### WORK REQUEST
In the data below, one line contains "later curds. The" and a later one contains "none => false". Print both, with every line between them, exactly and alone.

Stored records
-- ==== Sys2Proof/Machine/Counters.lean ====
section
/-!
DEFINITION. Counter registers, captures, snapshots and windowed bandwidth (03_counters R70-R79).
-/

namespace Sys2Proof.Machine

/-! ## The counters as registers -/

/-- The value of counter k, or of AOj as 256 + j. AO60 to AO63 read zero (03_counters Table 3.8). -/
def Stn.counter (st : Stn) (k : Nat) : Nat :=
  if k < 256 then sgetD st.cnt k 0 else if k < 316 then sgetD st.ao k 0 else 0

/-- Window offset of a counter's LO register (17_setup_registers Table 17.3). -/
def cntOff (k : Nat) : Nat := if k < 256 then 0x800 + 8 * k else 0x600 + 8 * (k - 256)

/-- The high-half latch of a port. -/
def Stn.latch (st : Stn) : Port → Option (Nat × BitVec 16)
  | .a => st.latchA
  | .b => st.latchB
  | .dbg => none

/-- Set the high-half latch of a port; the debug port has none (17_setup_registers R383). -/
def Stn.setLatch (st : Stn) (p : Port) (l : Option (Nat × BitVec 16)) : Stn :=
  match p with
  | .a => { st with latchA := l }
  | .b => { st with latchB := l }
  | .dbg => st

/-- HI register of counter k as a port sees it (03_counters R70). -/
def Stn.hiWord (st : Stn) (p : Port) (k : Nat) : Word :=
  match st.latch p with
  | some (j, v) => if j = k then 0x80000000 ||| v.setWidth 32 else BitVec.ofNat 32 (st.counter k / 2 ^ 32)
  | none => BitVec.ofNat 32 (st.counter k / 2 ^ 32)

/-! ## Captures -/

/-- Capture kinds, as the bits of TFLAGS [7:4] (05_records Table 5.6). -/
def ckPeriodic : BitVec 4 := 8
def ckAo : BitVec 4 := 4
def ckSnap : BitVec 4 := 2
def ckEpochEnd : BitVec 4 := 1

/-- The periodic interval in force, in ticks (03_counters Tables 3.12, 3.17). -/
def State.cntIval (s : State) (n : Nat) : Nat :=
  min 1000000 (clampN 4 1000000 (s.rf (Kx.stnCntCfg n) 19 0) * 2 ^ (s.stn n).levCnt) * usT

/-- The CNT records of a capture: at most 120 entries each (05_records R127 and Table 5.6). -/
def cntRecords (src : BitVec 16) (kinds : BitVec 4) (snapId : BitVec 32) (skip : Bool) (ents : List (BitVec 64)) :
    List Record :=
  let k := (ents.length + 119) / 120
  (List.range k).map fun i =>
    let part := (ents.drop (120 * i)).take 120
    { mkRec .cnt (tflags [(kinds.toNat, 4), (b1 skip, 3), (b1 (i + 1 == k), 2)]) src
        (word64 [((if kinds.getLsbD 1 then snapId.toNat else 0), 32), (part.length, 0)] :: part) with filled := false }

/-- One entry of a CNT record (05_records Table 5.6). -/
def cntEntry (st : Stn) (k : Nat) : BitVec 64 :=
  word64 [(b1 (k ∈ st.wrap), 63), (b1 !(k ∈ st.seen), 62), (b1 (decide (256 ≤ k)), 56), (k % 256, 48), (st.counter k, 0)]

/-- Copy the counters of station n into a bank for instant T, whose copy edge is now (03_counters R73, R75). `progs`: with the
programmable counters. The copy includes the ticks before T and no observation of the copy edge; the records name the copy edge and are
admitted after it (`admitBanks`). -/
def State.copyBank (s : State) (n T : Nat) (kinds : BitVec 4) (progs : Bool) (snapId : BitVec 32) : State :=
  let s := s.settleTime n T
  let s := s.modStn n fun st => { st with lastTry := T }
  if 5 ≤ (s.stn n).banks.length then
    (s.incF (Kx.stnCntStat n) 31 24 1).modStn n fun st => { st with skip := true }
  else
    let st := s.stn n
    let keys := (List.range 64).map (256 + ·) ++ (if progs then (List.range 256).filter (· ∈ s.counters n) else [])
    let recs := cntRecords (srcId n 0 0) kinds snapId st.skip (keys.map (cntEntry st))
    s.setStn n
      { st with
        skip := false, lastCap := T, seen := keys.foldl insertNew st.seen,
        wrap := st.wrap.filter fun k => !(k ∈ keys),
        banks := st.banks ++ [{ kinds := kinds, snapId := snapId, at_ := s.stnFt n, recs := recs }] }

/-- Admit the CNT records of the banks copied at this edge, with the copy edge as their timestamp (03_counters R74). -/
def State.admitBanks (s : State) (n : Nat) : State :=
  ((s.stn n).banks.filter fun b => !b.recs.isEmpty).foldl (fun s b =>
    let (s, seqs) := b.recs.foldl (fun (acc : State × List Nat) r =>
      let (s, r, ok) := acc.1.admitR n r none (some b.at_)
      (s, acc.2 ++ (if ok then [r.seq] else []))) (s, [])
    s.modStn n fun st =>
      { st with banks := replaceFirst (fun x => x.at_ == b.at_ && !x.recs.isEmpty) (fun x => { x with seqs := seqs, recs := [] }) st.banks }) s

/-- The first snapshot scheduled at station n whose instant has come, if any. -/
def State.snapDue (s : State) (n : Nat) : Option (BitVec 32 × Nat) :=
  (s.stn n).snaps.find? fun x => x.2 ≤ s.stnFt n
--
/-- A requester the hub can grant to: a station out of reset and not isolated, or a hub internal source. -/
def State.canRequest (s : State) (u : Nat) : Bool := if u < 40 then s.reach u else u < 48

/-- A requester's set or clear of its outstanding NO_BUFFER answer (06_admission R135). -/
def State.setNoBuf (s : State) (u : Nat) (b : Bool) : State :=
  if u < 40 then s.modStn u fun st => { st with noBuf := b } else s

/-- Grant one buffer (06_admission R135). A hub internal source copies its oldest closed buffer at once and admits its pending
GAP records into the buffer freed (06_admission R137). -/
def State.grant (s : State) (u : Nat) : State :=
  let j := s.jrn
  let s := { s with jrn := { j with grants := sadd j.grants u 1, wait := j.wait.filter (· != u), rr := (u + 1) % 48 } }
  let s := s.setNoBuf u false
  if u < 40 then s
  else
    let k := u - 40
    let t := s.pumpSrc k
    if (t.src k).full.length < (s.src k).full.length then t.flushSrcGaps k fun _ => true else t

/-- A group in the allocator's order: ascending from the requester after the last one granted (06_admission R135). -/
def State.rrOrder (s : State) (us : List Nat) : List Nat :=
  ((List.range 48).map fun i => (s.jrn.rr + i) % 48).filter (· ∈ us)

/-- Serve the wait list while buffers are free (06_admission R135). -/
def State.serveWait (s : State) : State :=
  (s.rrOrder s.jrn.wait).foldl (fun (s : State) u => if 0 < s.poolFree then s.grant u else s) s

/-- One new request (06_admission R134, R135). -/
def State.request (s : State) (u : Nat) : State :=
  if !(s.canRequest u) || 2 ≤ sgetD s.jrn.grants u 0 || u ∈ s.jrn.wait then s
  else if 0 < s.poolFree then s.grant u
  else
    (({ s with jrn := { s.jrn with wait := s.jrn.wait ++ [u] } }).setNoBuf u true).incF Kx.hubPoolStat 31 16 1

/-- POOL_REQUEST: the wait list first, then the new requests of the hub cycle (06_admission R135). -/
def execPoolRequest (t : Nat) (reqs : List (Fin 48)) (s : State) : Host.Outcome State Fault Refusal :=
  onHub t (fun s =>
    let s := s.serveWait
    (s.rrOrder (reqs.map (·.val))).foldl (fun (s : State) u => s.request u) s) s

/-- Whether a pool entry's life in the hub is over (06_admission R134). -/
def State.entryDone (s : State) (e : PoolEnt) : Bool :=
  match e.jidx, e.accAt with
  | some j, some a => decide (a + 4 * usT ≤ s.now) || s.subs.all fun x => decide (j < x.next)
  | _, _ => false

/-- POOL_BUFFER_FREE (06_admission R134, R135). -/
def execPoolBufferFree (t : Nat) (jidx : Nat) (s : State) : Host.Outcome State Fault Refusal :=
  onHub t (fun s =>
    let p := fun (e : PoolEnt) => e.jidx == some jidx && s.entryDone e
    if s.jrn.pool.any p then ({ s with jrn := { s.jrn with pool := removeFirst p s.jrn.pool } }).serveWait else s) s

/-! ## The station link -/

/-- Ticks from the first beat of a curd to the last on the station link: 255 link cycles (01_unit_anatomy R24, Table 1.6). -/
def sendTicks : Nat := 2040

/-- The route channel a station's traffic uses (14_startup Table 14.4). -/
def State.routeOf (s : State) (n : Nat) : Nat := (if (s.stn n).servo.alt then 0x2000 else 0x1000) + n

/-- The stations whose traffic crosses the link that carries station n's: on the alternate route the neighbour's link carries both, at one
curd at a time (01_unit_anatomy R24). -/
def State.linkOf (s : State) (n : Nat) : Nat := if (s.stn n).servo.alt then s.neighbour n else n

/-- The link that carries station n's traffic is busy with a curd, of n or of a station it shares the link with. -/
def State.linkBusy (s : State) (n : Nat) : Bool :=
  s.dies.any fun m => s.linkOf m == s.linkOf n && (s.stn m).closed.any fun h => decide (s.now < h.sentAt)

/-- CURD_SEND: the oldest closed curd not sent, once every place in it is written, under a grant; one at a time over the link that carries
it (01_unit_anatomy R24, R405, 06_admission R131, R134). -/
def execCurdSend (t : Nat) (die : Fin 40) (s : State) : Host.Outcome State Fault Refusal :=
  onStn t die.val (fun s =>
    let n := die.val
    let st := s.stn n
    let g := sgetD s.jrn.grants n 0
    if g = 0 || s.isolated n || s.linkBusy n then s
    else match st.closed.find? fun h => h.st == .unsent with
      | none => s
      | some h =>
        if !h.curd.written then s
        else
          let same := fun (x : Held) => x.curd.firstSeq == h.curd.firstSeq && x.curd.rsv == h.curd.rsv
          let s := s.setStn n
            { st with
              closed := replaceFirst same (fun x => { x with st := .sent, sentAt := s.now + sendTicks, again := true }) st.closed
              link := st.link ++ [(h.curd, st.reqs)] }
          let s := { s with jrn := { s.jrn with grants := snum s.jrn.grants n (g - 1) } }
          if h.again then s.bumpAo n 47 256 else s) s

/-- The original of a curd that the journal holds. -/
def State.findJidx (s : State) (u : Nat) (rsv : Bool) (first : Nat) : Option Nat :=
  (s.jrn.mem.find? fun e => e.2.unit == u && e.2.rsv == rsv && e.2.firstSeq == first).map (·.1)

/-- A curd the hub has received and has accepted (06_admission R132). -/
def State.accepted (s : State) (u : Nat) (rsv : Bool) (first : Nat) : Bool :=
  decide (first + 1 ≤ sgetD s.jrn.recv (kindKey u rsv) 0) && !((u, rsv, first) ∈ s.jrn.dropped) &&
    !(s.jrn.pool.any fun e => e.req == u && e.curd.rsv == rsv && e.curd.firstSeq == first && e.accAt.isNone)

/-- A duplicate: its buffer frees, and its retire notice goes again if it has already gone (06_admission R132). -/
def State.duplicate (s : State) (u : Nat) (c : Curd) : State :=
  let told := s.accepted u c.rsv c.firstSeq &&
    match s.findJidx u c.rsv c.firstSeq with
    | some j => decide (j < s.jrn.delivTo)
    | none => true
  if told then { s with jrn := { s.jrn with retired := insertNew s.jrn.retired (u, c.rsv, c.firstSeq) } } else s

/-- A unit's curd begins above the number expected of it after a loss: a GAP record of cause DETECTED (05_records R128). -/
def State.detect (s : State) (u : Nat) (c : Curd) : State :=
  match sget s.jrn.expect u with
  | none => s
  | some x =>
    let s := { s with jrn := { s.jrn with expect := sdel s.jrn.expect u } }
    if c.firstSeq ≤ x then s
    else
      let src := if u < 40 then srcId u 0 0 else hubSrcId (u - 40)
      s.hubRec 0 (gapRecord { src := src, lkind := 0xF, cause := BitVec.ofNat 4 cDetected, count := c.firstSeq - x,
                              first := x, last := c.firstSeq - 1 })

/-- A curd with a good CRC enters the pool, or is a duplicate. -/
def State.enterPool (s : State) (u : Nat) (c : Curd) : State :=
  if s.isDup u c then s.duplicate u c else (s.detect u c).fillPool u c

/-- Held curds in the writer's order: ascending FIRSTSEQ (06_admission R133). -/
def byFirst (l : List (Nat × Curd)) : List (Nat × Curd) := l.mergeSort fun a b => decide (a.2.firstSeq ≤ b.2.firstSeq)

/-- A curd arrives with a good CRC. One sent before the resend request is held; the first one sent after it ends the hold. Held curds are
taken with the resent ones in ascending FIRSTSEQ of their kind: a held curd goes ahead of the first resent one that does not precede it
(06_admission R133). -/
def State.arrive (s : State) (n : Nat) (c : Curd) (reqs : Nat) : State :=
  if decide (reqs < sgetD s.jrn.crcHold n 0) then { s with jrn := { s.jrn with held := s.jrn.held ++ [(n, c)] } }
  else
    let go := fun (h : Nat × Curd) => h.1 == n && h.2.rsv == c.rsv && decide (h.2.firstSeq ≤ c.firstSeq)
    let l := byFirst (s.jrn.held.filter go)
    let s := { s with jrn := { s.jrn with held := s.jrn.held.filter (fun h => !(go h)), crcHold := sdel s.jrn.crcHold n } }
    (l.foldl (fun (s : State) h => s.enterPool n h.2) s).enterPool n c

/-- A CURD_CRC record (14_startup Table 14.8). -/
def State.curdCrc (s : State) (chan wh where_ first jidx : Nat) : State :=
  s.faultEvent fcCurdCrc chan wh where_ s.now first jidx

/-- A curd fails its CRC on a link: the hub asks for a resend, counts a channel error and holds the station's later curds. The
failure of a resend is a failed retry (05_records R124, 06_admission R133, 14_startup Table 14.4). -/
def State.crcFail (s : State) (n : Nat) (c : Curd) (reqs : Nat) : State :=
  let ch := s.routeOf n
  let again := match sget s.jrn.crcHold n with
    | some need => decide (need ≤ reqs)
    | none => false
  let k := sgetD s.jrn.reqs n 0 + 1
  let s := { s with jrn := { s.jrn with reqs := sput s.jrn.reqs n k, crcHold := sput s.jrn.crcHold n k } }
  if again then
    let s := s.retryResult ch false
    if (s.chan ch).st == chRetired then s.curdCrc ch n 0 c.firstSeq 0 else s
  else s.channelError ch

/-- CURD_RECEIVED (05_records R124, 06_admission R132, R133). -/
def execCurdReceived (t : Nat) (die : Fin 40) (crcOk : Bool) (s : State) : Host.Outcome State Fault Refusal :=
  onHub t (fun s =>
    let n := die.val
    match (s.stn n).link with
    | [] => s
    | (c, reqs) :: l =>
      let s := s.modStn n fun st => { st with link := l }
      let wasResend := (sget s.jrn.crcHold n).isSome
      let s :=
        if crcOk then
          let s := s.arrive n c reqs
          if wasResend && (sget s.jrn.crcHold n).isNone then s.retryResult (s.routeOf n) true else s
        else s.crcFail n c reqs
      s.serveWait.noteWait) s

### ANSWER TO THE PROBLEM
/-- A curd fails its CRC on a link: the hub asks for a resend, counts a channel error and holds the station's later curds. The
failure of a resend is a failed retry (05_records R124, 06_admission R133, 14_startup Table 14.4). -/
def State.crcFail (s : State) (n : Nat) (c : Curd) (reqs : Nat) : State :=
  let ch := s.routeOf n
  let again := match sget s.jrn.crcHold n with
    | some need => decide (need ≤ reqs)
    | none => false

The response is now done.